TABLE 5 Wavelength and weights used to calculate polychromatic MTFs

[0090] This form of MTF data, while useful, does not always give intuitively obvious results in evaluating the quality of the lens system. Often MTF data is plotted in the form of a through- focus MTF graph. Instead of showing MTF vs. spatial frequency, MTF is plotted vs. the image distance with wavelength and spatial frequency fixed for a given curve. Image distance is defined as the distance away from the image plane of the system, and can be calculated from the object distance through the lens system. An exemplary through- focus MTF graph can be seen in FIG.13A. This is a polychromatic MTF with the same wavelengths and

weighting factors of Table 5. Image distance on the plot at z = 0 is normally chosen to correspond to the image focal plane where the object is at the hyperfocal distance; image distances to the right of the vertical axis correspond to objects farther from the lens than this distance and image distances to the left of the vertical axis correspond to closer objects.
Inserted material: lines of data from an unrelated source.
-- ==== Sys2Proof/Syntax.lean ====
section
/-! DEFINITION. The instructions: one constructor per row of spec/opcode_table.json, in its order
(30_encoding.md rule R112). Each docstring gives the assembler form, the bytes in the notation of R103
and the rule that gives the meaning.

Operands: `rs`, `rd`, `rn` are 4-bit byte or word register fields, `ers`, `erd`, `ern` 3-bit long
register fields (R22); `imm` an immediate, `bit` a bit number (R106); `aa` an absolute address and
`disp` a displacement (R107). A 24-bit data address or displacement is the 32-bit field of two words
that R107 describes, whose top byte is fixed 00 (Sys2Proof/WellFormed.lean checks it); the 24-bit
address of JMP and JSR is three bytes of the instruction. -/

namespace Sys2Proof
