-- ==== Sys2Proof/Machine/Core.lean ====
section
/-! DEFINITION. The machine as the host reads it: a state, a step, the state after reset. -/

noncomputable section

def Sys2Proof.core : Host.Core := { State := Sys2Proof.Machine.State, Fault := Sys2Proof.Machine.Fault, Refusal := Sys2Proof.Machine.Refusal, step := Sys2Proof.Machine.step, reset := Sys2Proof.Machine.State.reset }

end
end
[0091] FIGS. 13A and 13B are plotted for a number of different field angles for both tangential and sagittal rays at 71 cycles/mm spatial frequency. This frequency has been chosen to match the Nyquist/4 frequency (N/4) of one possible image sensor that could be used at the image plane, although the exact type of image sensor is not crucial to the present invention. For example, the lens design depicted in the current embodiment may be used with sensor having a pixel pitch of about 1.75 microns. The TF-MTF plot may be asymmetric about the vertical axis . When this plot is wide, especially to the left of the vertical axis indicating objects closer to the lens system than the hyperfocal distance, it indicates that the resolving power of the lens is better over a wider range of object distances, or in other words, the lens has a high depth of field.
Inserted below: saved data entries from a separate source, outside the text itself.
-- ==== Sys2Proof/Safety.lean ====
section
/-! DEFINITION. The terms in which the claims about the machine are made: the invariant of every state, and what an
instruction leaves as it was (10_state.md rules R21, R30, R46; 20_memory.md rules R61, R77). -/

namespace Sys2Proof.Machine

/-! ## The invariant -/

/-- What holds of every state that a run reaches (R25, R46), with the canonical form of the two memories. -/
structure Inv (s : State) : Prop where
  pc : s.pc.toNat < 2 ^ 24
  bitCounter : s.ssu.bitCounter ≤ 7
  clockCounter : s.ssu.clockCounter < 256
  status : s.ssu.sssr &&& 0xB0 = 0
  rom : s.rom.wf 0x0000 0xBFFF = true
  ram : s.ram.wf 0xF780 0xFF7F = true

/-! ## Addresses -/

/-- RAM (R35, R61). -/
abbrev InRam (a : Word) : Prop := 0xF780 ≤ a.toNat ∧ a.toNat ≤ 0xFF7F

/-- The ROM image (R33, R61). -/
abbrev InRom (a : Word) : Prop := a.toNat ≤ 0xBFFF

/-- The seven SSU registers (R36, R61). -/
abbrev InSsu (a : Word) : Prop :=
  a = 0xF0E0 ∨ a = 0xF0E1 ∨ a = 0xF0E2 ∨ a = 0xF0E3 ∨ a = 0xF0E4 ∨ a = 0xF0E9 ∨ a = 0xF0EB

/-- The five flash-control registers (R34, R61). -/
abbrev InFlash (a : Word) : Prop :=
  a = 0xF020 ∨ a = 0xF021 ∨ a = 0xF022 ∨ a = 0xF023 ∨ a = 0xF02B

/-! ## What changes in the general registers -/

/-- No general register changes. -/
def NoRegister (s t : State) : Prop := ∀ n, t.reg n = s.reg n

/-- Byte register `rd` becomes `v`; the other fifteen byte views and the eight upper halves are kept
(R21). -/
def OnlyByte (s t : State) (rd : Reg4) (v : Byte) : Prop :=
  t.r8 rd = v ∧ (∀ r, r ≠ rd → t.r8 r = s.r8 r)
    ∧ ∀ n, (t.reg n).extractLsb' 16 16 = (s.reg n).extractLsb' 16 16

/-- Word register `rd` becomes `v`; the other fifteen word views are kept (R21). -/
def OnlyWord (s t : State) (rd : Reg4) (v : Word) : Prop :=
  t.r16 rd = v ∧ ∀ r, r ≠ rd → t.r16 r = s.r16 r

/-- `ERn` becomes `v`; the other seven registers are kept (R21). -/
def OnlyLong (s t : State) (n : Reg3) (v : Long) : Prop :=
  t.reg n = v ∧ ∀ m, m ≠ n → t.reg m = s.reg m

/-! ## What changes in CCR -/

/-- H, N, Z, V and C are the given values; I, UI and U are kept. -/
structure FlagsAre (s t : State) (h n z v c : Bool) : Prop where
  h : t.flag .h = h
  n : t.flag .n = n
  z : t.flag .z = z
  v : t.flag .v = v
  c : t.flag .c = c
  i : t.flag .i = s.flag .i
  ui : t.flag .ui = s.flag .ui
  u : t.flag .u = s.flag .u

/-- CCR is kept whole. -/
def SameFlags (s t : State) : Prop := t.ccr = s.ccr

/-- The flags of a value moved or of a logical result (R147, R211): N and Z from it, V cleared. -/
def MoveFlags {w : Nat} (s t : State) (v : BitVec w) : Prop :=
  FlagsAre s t (s.flag .h) v.msb (decide (v = 0)) false (s.flag .c)

/-- The flags of `a + b + cin` at width `w` (R9): H is the carry out of bit `w - 5`, C out of the top bit,
V says that the signed sum does not fit. -/
def SumFlags {w : Nat} (s t : State) (a b : BitVec w) (cin z : Bool) : Prop :=
  FlagsAre s t
    (decide (2 ^ (w - 4) ≤ a.toNat % 2 ^ (w - 4) + b.toNat % 2 ^ (w - 4) + cin.toNat))
    (BitVec.ofNat w (a.toNat + b.toNat + cin.toNat)).msb
    z
    (decide (a.toInt + b.toInt + cin.toNat ≠ (BitVec.ofNat w (a.toNat + b.toNat + cin.toNat)).toInt))
    (decide (2 ^ w ≤ a.toNat + b.toNat + cin.toNat))

/-- The flags of `a - b - bin` at width `w` (R9): H is the borrow into bit `w - 4`, C the borrow of the whole, V
says that the signed difference does not fit. -/
def DifferenceFlags {w : Nat} (s t : State) (a b : BitVec w) (bin z : Bool) : Prop :=
  FlagsAre s t
    (decide (a.toNat % 2 ^ (w - 4) < b.toNat % 2 ^ (w - 4) + bin.toNat))
    (BitVec.ofInt w (a.toNat - b.toNat - bin.toNat)).msb
    z
    (decide (a.toInt - b.toInt - bin.toNat ≠ (BitVec.ofInt w (a.toNat - b.toNat - bin.toNat)).toInt))
    (decide (a.toNat < b.toNat + bin.toNat))

/-! ## What changes outside the CPU's registers -/

/-- The SSU, the memories, `initialized` and the parameters are kept, and every address reads as before. -/
structure SameWorld (s t : State) : Prop where
  initialized : t.initialized = s.initialized
  rom : t.rom = s.rom
  ram : t.ram = s.ram
  ssu : t.ssu = s.ssu
  params : t.params = s.params
  bytes : ∀ a, (t.read8 a).1 = (s.read8 a).1

/-- As `SameWorld`, but where `touched` says that SSRDR was read, its RDRF bit in SSSR is cleared (R325). -/
structure ReadWorld (s t : State) (touched : Prop) : Prop where
  initialized : t.initialized = s.initialized
  rom : t.rom = s.rom
  ram : t.ram = s.ram
  untouched : ¬ touched → t.ssu = s.ssu
  cleared : touched → t.ssu = { s.ssu with sssr := s.ssu.sssr &&& 0xFD }
  params : t.params = s.params
  bytes : ∀ a, (touched → a ≠ 0xF0E4) → (t.read8 a).1 = (s.read8 a).1

/-- What storing a byte at an address does to the SSU. -/
def ssuStore (u : Ssu) (c : Word × Byte) : Ssu :=
  match decodeAddr c.1 with
  | .ssu k => u.write k c.2
  | .rom _ => u
  | .flash _ => u
  | .ram _ => u
  | .openBus => u

/-- The listed bytes are stored at their addresses, in order (R66): in RAM they read back; at a ROM, a
flash-control or an open address nothing changes; the SSU takes them as writes of its registers. Every other
address reads as before, except that a write of SSTDR changes SSSR (R326). -/
structure StoreWorld (s t : State) (stored : List (Word × Byte)) : Prop where
  initialized : t.initialized = s.initialized
  rom : t.rom = s.rom
  ssu : t.ssu = stored.foldl ssuStore s.ssu
  params : t.params = s.params
  inRam : ∀ c ∈ stored, InRam c.1 → (t.read8 c.1).1 = c.2
  dropped : ∀ c ∈ stored, ¬ InRam c.1 → ¬ InSsu c.1 → (t.read8 c.1).1 = (s.read8 c.1).1
  outside : ∀ a, (∀ c ∈ stored, c.1 ≠ a) → (a = 0xF0E4 → ∀ c ∈ stored, c.1 ≠ 0xF0EB) →
    (t.read8 a).1 = (s.read8 a).1

/-- The two bytes of a word store at `ea` (R67). -/
def wordBytes (ea v : Word) : List (Word × Byte) :=
  [(evenAddr ea, v.extractLsb' 8 8), (oddAddr ea, v.extractLsb' 0 8)]

/-- The four bytes of a long store at `ea` (R68). -/
def longBytes (ea : Word) (v : Long) : List (Word × Byte) :=
  wordBytes ea (v.extractLsb' 16 16) ++ wordBytes (ea + 2) (v.extractLsb' 0 16)

/-- The word that reading at `ea` gives (R64). -/
def wordAt (s : State) (ea : Word) : Word := (s.read8 (evenAddr ea)).1 ++ (s.read8 (oddAddr ea)).1

/-- The long that reading at `ea` gives (R65). -/
def longAt (s : State) (ea : Word) : Long := wordAt s ea ++ wordAt s (ea + 2)

/-- Whether a word access at `ea` covers SSRDR. -/
abbrev touchesW (ea : Word) : Prop := evenAddr ea = 0xF0E8

/-- Whether a long access at `ea` covers SSRDR. -/
abbrev touchesL (ea : Word) : Prop := touchesW ea ∨ touchesW (ea + 2)

/-! ## An instruction that completes -/

/-- Instruction `i` completes in state `s`, and its next state is as `P` says. PC in `s` is already past the
instruction (R26). -/
def Completes (i : Instr) (s : State) (P : State → Prop) : Prop := ∃ t, exec i s = .next t ∧ P t

/-- Nothing but registers and flags can have changed, and PC stays at the next instruction. -/
def Quiet (s t : State) : Prop := SameWorld s t ∧ t.pc = s.pc

/-- As `Quiet`, after a read that covers SSRDR if `touched` says so. -/
def QuietRead (s t : State) (touched : Prop) : Prop := ReadWorld s t touched ∧ t.pc = s.pc

/-- As `Quiet`, after storing the listed bytes. -/
def QuietStore (s t : State) (stored : List (Word × Byte)) : Prop := StoreWorld s t stored ∧ t.pc = s.pc

/-- A value reduced modulo 2^24 (R27). -/
def wrap24 (x : Long) : Long := BitVec.ofNat 32 (x.toNat % 2 ^ 24)

/-- Whether an instruction writes all of CCR (R30): ANDC, ORC, XORC, LDC and RTE. -/
def writesAllOfCcr : Instr → Bool
  | .andc _ | .orc _ | .xorc _ | .ldc_imm _ | .ldc_rs _ | .ldc_ind _ | .ldc_d16 _ _ | .ldc_d24 _ _
  | .ldc_postInc _ | .ldc_aa16 _ | .ldc_aa24 _ | .rte => true
  | _ => false

/-- Whether an instruction has results that the specification leaves open (R185, R186, R189). -/
def hasOpenResult : Instr → Bool
  | .daa _ | .das _ | .divxuB_rs_rd _ _ | .divxuW_rs_erd _ _ | .divxsB_rs_rd _ _ | .divxsW_rs_erd _ _ => true
  | _ => false

/-- A branch on condition `c`, in its two forms, with all that it changes (R262). -/
def BranchesWhen (short : Byte → Instr) (long : Word → Instr) (c : State → Prop) : Prop :=
  ∀ s : State,
    (∀ d, Completes (short d) s fun t =>
      (c s → t = { s with pc := wrap24 (s.pc + d.signExtend 32) }) ∧ (¬ c s → t = s)) ∧
    ∀ d, Completes (long d) s fun t =>
      (c s → t = { s with pc := wrap24 (s.pc + d.signExtend 32) }) ∧ (¬ c s → t = s)

/-! ## Fetching -/

/-- The words that `n` fetches in a row read (R101). -/
def State.fetchedWords : Nat → State → List Word
  | 0, _ => []
  | n + 1, s => s.fetch16.1 :: State.fetchedWords n s.fetch16.2

/-- The state after `n` fetches in a row (R101). -/
def State.afterFetch : Nat → State → State
  | 0, s => s
  | n + 1, s => State.afterFetch n s.fetch16.2

/-! ## Results that a parameter settles -/

/-- At input `k` the default applies: it is the setting, or a function is passed that lists no value there. -/
def DefaultAt {κ ν : Type} [DecidableEq κ] (o : OpenResult κ ν) (k : κ) : Prop :=
  o = .specDefault ∨ ∃ table, o = .given table ∧ table.lookup k = none

/-- At input `k` a function is passed, and its value there is `v`. -/
def GivenAt {κ ν : Type} [DecidableEq κ] (o : OpenResult κ ν) (k : κ) (v : ν) : Prop :=
  ∃ table, o = .given table ∧ table.lookup k = some v

/-- No value passed contradicts the table of DAA or DAS: so under the default and under `anyValue`. -/
def FollowsTable (o : OpenResult AdjustInput Adjustment) (table : List AdjustRow) : Prop :=
  ∀ k x v, tableAdjust table k = some x → GivenAt o k v → v = x

/-! ## A block transfer -/

/-- One byte of a block transfer as the SSU sees it, `c` being its source and destination address and `s` the
state before the block: reading SSRDR clears RDRF, and the byte read is then stored (R291, R325). A byte of SSSR is
read as it is by then; any other is as it was before the block. -/
def blockSsu (s : State) (u : Ssu) (c : Word × Word) : Ssu :=
  ssuStore (if c.1 = 0xF0E9 then { u with sssr := u.sssr &&& 0xFD } else u)
    (c.2, if c.1 = 0xF0E4 then u.sssr &&& 0x4F else (s.read8 c.1).1)

/-! ## The serial unit and decimal numbers -/

/-- `n` ticks of the serial unit (R328). -/
def Ssu.cycles (rx : Byte) : Nat → Ssu → Ssu
  | 0, u => u
  | n + 1, u => Ssu.cycles rx n (u.cycle rx)

/-- Whether both digits of a packed-BCD byte are decimal. -/
def isBcd (b : Byte) : Bool := decide (b.toNat / 16 ≤ 9) && decide (b.toNat % 16 ≤ 9)

/-- The number that a packed-BCD byte stands for. -/
def bcdValue (b : Byte) : Nat := 10 * (b.toNat / 16) + b.toNat % 16

end Sys2Proof.Machine
end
[0092] The lens set embodiments disclosed herein and variants thereof may incorporate extended or customized depth of field technologies, such as those disclosed in commonly assigned pending U.S. Patent Applications Nos. 61/001,988, filed November 6, 2007, and 61/002,262, filed November 7, 2007, the contents of which are hereby incorporated by reference herein in their entirety. To that end, the lens architectures may produce a slightly blurry image with some longitudinal aberrations (including both diftractive and chromatic) that may be corrected using subsequent image processing, such as that disclosed in commonly assigned pending U.S. Patent Application No. 11/970427, filed January 7 2008, the contents of which

are hereby incorporated by reference herein in their entirety.
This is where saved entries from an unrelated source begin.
-- ==== Sys2Proof/Laws/State.lean ====
section
/-! SUPPORT. What each field of the state is after each update: one lemma per field per update, true by
computation, so that no later proof unfolds a record update. -/

namespace Sys2Proof.Machine

/-! ## setReg -/

@[simp] theorem State.setReg_er (s : State) (n : Reg3) (v : Long) : (s.setReg n v).er = s.er.set n.toNat v n.isLt := rfl
@[simp] theorem State.setReg_pc (s : State) (n : Reg3) (v : Long) : (s.setReg n v).pc = s.pc := rfl
@[simp] theorem State.setReg_ccr (s : State) (n : Reg3) (v : Long) : (s.setReg n v).ccr = s.ccr := rfl
@[simp] theorem State.setReg_initialized (s : State) (n : Reg3) (v : Long) : (s.setReg n v).initialized = s.initialized := rfl
@[simp] theorem State.setReg_rom (s : State) (n : Reg3) (v : Long) : (s.setReg n v).rom = s.rom := rfl
@[simp] theorem State.setReg_ram (s : State) (n : Reg3) (v : Long) : (s.setReg n v).ram = s.ram := rfl
@[simp] theorem State.setReg_ssu (s : State) (n : Reg3) (v : Long) : (s.setReg n v).ssu = s.ssu := rfl
@[simp] theorem State.setReg_params (s : State) (n : Reg3) (v : Long) : (s.setReg n v).params = s.params := rfl
@[simp] theorem State.setReg_freeIndex (s : State) (n : Reg3) (v : Long) : (s.setReg n v).freeIndex = s.freeIndex := rfl

@[simp] theorem State.setReg_flag (s : State) (n : Reg3) (v : Long) (g : Flag) : (s.setReg n v).flag g = s.flag g := rfl
@[simp] theorem State.setReg_read8 (s : State) (n : Reg3) (v : Long) (q : Word) : ((s.setReg n v).read8 q).1 = (s.read8 q).1 := by
  unfold State.read8; split <;> rfl

/-! ## setR16 -/

@[simp] theorem State.setR16_pc (s : State) (r : Reg4) (v : Word) : (s.setR16 r v).pc = s.pc := rfl
@[simp] theorem State.setR16_ccr (s : State) (r : Reg4) (v : Word) : (s.setR16 r v).ccr = s.ccr := rfl
@[simp] theorem State.setR16_initialized (s : State) (r : Reg4) (v : Word) : (s.setR16 r v).initialized = s.initialized := rfl
@[simp] theorem State.setR16_rom (s : State) (r : Reg4) (v : Word) : (s.setR16 r v).rom = s.rom := rfl
@[simp] theorem State.setR16_ram (s : State) (r : Reg4) (v : Word) : (s.setR16 r v).ram = s.ram := rfl
@[simp] theorem State.setR16_ssu (s : State) (r : Reg4) (v : Word) : (s.setR16 r v).ssu = s.ssu := rfl
@[simp] theorem State.setR16_params (s : State) (r : Reg4) (v : Word) : (s.setR16 r v).params = s.params := rfl
@[simp] theorem State.setR16_freeIndex (s : State) (r : Reg4) (v : Word) : (s.setR16 r v).freeIndex = s.freeIndex := rfl

@[simp] theorem State.setR16_flag (s : State) (r : Reg4) (v : Word) (g : Flag) : (s.setR16 r v).flag g = s.flag g := rfl
@[simp] theorem State.setR16_read8 (s : State) (r : Reg4) (v : Word) (q : Word) : ((s.setR16 r v).read8 q).1 = (s.read8 q).1 := by
  unfold State.read8; split <;> rfl

/-! ## setR8 -/

@[simp] theorem State.setR8_pc (s : State) (r : Reg4) (v : Byte) : (s.setR8 r v).pc = s.pc := rfl
@[simp] theorem State.setR8_ccr (s : State) (r : Reg4) (v : Byte) : (s.setR8 r v).ccr = s.ccr := rfl
@[simp] theorem State.setR8_initialized (s : State) (r : Reg4) (v : Byte) : (s.setR8 r v).initialized = s.initialized := rfl
@[simp] theorem State.setR8_rom (s : State) (r : Reg4) (v : Byte) : (s.setR8 r v).rom = s.rom := rfl
@[simp] theorem State.setR8_ram (s : State) (r : Reg4) (v : Byte) : (s.setR8 r v).ram = s.ram := rfl
@[simp] theorem State.setR8_ssu (s : State) (r : Reg4) (v : Byte) : (s.setR8 r v).ssu = s.ssu := rfl
@[simp] theorem State.setR8_params (s : State) (r : Reg4) (v : Byte) : (s.setR8 r v).params = s.params := rfl
@[simp] theorem State.setR8_freeIndex (s : State) (r : Reg4) (v : Byte) : (s.setR8 r v).freeIndex = s.freeIndex := rfl

@[simp] theorem State.setR8_flag (s : State) (r : Reg4) (v : Byte) (g : Flag) : (s.setR8 r v).flag g = s.flag g := rfl
@[simp] theorem State.setR8_read8 (s : State) (r : Reg4) (v : Byte) (q : Word) : ((s.setR8 r v).read8 q).1 = (s.read8 q).1 := by
  unfold State.read8; split <;> rfl

/-! ## bump -/

@[simp] theorem State.bump_pc (s : State) (n : Reg3) (k : Long) : (s.bump n k).pc = s.pc := rfl
@[simp] theorem State.bump_ccr (s : State) (n : Reg3) (k : Long) : (s.bump n k).ccr = s.ccr := rfl
@[simp] theorem State.bump_initialized (s : State) (n : Reg3) (k : Long) : (s.bump n k).initialized = s.initialized := rfl
@[simp] theorem State.bump_rom (s : State) (n : Reg3) (k : Long) : (s.bump n k).rom = s.rom := rfl
@[simp] theorem State.bump_ram (s : State) (n : Reg3) (k : Long) : (s.bump n k).ram = s.ram := rfl
@[simp] theorem State.bump_ssu (s : State) (n : Reg3) (k : Long) : (s.bump n k).ssu = s.ssu := rfl
@[simp] theorem State.bump_params (s : State) (n : Reg3) (k : Long) : (s.bump n k).params = s.params := rfl
@[simp] theorem State.bump_freeIndex (s : State) (n : Reg3) (k : Long) : (s.bump n k).freeIndex = s.freeIndex := rfl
[0093] FIG. 13B plots the same data as seen in FIG. 13A, but with higher field angles having been removed for clarity.

[0094] FIG. 14 is a cross sectional view of an embodiment of a lens system of the present invention. In this embodiment, the lens system may be used with a 5 megapixel image sensor preferably having a 1.4 micron pixel size. A representative image sensor of this type may include 2592 horizontal pixels, a 3.6288 mm horizontal sensor width, 1944 vertical pixels, a 2.7216 mm vertical sensor width, and a 4.536 mm sensor diagonal or image circle. Alternatively, the lens system may be used with a 3 megapixel image sensor preferably having a 1.75 micron pixel size. A representative image sensor of this type may include 2048 horizontal pixels, a 3.584 mm horizontal sensor width, 1536 vertical pixels, a 2.688 mm vertical sensor width, and a 4.48 mm sensor diagonal or image circle. Thus, an image circle produced by the lens system should be at least as large as the sensor diagonal to minimize illumination and distortion defects.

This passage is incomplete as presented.